WHAT IS EXPECTED — Give the number of lines in the data that contain "hzero", and nothing more.

##############################

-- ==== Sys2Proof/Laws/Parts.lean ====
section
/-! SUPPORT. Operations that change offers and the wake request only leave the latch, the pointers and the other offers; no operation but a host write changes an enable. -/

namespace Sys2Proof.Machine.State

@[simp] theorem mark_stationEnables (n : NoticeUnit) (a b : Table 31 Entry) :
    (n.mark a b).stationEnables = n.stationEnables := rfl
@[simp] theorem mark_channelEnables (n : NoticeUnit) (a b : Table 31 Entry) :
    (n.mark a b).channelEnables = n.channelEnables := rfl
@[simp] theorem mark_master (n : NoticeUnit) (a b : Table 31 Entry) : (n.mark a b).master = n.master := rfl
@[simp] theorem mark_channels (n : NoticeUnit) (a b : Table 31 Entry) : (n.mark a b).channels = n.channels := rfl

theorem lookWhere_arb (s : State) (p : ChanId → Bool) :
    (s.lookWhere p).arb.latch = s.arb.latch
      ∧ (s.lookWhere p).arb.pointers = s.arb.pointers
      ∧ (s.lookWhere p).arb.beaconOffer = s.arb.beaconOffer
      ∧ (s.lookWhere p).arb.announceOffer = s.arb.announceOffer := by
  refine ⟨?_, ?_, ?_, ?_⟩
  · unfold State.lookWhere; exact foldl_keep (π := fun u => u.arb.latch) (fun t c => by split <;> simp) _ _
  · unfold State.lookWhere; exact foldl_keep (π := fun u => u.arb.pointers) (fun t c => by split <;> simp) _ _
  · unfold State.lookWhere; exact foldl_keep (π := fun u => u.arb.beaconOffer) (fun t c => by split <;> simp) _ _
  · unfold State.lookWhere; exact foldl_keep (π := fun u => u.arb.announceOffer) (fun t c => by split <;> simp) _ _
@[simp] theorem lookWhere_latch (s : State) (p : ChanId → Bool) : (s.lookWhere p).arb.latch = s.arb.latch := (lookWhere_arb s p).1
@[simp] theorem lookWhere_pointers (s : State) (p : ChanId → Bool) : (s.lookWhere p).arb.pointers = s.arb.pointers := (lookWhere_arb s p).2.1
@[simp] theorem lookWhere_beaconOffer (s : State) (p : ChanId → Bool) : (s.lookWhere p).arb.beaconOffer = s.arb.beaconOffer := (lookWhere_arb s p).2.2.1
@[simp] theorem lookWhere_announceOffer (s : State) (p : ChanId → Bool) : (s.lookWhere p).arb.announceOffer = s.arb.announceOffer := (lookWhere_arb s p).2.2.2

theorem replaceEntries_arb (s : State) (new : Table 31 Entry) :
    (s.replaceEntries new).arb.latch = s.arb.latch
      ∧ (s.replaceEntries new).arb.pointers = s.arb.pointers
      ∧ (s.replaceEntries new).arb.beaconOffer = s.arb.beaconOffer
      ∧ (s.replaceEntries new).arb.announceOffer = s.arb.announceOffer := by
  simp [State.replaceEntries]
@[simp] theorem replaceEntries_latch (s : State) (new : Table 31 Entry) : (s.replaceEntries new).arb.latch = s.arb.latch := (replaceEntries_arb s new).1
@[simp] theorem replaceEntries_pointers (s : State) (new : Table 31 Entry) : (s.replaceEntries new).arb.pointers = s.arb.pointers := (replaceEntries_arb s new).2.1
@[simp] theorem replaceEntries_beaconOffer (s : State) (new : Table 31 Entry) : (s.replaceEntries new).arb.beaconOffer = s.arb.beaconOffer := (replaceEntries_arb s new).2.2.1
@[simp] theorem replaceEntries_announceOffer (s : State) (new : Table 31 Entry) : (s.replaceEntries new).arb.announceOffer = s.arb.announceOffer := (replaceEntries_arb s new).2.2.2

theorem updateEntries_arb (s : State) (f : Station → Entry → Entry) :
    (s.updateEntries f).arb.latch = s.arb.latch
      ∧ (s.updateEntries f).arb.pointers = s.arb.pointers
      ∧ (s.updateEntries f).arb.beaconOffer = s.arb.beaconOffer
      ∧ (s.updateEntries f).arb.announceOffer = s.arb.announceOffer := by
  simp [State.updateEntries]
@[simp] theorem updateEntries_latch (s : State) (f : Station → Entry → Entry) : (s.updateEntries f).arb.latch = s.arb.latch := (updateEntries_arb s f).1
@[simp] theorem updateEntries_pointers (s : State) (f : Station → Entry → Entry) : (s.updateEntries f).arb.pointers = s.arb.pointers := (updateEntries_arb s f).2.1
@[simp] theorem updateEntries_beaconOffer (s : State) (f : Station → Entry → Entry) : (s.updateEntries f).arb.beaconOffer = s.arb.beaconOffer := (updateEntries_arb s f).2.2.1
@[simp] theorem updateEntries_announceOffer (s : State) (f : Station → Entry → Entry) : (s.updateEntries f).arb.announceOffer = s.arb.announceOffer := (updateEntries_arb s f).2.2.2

##############################

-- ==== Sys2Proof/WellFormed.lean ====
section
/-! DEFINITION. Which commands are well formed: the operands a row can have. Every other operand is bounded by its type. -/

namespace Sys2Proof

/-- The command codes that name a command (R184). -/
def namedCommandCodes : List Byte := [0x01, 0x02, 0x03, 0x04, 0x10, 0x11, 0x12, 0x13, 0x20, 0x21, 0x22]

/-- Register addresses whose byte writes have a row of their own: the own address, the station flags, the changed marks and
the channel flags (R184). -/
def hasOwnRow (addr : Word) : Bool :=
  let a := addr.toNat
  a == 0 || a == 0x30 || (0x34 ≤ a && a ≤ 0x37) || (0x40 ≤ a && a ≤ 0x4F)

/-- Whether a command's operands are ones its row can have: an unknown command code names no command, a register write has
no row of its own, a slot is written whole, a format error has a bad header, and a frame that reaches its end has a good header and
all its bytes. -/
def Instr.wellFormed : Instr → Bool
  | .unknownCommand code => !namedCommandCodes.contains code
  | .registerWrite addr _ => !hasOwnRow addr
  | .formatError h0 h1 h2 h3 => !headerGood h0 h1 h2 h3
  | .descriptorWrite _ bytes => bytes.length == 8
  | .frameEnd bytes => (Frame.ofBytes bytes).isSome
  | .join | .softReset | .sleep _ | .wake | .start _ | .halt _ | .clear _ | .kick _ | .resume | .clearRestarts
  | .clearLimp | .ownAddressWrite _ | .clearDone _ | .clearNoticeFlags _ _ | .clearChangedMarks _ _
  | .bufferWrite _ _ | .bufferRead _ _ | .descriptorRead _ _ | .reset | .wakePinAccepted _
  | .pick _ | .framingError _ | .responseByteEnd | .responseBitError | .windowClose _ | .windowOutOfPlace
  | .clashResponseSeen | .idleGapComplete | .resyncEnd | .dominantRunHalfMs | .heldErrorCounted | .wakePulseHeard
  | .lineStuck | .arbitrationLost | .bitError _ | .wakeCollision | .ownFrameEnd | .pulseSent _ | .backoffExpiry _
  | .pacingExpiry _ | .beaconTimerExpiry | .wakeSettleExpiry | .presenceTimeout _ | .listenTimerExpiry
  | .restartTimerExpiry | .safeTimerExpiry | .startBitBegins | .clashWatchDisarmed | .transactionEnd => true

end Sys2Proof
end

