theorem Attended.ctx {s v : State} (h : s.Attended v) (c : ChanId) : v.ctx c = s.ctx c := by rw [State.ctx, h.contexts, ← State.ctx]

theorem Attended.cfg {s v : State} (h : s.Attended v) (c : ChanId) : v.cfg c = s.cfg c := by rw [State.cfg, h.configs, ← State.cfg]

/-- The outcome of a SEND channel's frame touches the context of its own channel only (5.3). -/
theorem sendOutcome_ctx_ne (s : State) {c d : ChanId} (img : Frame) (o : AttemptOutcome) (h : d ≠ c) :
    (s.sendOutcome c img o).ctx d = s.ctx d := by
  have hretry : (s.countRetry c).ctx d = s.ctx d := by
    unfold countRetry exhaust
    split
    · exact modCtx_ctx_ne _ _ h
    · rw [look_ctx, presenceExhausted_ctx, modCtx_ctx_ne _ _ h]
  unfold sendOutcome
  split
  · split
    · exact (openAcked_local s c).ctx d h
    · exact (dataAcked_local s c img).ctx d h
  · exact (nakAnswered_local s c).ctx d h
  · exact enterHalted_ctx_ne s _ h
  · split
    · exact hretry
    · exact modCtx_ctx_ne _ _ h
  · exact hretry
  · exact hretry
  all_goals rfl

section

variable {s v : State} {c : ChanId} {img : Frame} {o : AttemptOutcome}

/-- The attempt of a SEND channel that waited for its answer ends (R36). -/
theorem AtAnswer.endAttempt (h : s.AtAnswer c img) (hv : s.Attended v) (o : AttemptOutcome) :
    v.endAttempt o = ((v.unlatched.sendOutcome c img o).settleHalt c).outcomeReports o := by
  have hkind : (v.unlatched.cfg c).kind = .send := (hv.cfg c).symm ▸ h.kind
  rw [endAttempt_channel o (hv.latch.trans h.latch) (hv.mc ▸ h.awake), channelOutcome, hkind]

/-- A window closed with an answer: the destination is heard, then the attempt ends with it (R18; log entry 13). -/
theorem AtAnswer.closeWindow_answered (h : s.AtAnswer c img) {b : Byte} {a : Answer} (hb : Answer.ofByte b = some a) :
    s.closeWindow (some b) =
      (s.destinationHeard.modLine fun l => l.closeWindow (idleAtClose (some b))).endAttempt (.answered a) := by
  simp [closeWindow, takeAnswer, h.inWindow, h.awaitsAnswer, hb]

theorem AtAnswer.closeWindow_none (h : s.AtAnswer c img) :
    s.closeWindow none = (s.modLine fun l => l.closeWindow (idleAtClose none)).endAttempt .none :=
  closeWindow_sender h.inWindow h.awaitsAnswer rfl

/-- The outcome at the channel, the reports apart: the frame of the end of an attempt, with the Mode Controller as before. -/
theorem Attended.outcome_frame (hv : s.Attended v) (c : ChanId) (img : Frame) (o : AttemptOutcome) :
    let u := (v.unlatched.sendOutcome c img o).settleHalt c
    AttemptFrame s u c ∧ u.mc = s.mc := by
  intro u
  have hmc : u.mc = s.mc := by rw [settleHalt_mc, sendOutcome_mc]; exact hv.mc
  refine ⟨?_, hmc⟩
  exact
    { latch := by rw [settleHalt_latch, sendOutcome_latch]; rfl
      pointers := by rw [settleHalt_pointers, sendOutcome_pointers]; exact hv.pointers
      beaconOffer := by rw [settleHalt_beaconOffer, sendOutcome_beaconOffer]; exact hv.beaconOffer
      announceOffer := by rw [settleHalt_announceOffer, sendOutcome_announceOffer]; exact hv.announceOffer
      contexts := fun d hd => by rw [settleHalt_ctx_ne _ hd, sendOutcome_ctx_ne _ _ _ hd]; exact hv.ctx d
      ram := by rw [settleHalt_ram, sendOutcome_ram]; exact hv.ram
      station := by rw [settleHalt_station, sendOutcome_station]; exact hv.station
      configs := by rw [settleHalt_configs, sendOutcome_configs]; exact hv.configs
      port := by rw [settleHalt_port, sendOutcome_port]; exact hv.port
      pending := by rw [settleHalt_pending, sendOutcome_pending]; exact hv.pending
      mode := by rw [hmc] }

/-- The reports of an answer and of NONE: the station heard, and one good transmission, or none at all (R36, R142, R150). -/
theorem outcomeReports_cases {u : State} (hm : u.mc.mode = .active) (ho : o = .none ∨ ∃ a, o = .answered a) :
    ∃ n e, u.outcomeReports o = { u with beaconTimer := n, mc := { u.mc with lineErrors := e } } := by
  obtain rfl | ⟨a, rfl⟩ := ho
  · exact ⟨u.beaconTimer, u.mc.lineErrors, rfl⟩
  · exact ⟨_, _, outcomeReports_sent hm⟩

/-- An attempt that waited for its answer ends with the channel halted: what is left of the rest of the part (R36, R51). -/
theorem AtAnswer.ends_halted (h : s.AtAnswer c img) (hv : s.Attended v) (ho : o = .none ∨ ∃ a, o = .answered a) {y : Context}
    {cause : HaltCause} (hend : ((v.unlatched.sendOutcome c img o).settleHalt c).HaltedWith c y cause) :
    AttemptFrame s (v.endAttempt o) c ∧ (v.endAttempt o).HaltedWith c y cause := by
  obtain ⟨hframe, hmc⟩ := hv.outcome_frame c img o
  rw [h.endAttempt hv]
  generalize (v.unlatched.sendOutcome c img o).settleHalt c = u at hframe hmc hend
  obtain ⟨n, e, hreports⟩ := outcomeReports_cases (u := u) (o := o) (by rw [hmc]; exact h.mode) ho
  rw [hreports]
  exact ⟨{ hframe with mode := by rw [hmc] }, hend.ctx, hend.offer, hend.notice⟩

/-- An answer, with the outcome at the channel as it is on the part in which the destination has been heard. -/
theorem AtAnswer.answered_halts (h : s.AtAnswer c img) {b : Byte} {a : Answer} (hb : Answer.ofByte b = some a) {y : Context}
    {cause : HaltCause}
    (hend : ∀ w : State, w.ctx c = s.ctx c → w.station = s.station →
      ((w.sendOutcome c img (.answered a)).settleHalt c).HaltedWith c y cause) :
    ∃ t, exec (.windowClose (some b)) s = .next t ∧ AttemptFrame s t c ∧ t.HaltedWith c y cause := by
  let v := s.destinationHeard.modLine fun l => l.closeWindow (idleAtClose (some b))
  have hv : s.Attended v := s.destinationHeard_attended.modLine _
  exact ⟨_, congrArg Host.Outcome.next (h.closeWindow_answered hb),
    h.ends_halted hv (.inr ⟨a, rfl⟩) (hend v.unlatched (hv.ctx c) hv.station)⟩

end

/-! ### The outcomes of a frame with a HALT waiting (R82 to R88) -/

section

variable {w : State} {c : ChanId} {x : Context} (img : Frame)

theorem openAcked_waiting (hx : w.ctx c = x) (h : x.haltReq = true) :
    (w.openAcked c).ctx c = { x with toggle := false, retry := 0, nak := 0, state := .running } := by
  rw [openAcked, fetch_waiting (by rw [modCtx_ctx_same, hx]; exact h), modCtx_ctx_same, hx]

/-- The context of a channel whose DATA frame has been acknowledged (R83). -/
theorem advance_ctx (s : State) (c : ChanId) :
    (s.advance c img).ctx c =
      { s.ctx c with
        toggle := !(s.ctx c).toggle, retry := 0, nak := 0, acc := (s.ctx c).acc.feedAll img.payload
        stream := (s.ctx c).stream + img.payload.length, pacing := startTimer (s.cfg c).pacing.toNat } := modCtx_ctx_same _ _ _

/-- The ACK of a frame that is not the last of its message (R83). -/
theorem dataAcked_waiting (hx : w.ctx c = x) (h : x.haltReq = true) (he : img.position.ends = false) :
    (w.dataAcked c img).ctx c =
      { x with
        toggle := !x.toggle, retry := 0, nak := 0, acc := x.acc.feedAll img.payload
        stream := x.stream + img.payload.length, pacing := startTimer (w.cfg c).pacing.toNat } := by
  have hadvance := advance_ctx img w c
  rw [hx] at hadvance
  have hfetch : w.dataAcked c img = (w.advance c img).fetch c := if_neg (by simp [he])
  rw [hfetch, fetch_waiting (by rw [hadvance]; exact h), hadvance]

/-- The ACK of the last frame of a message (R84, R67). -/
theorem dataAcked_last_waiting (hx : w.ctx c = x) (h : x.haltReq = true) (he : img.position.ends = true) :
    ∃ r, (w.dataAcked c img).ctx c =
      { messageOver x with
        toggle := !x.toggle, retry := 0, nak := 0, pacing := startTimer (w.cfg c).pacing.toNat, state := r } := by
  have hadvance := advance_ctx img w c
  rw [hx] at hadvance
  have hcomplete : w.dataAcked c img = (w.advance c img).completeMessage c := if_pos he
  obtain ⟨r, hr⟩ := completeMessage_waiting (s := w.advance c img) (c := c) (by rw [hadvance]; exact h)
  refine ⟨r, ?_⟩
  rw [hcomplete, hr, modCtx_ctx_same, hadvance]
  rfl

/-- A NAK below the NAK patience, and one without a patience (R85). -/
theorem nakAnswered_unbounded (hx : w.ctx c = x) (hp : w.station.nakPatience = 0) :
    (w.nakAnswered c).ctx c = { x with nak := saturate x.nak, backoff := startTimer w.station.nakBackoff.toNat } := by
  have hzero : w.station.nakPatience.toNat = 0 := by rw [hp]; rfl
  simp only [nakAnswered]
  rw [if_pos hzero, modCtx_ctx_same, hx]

##############################

EXERCISE RESPONSE — 2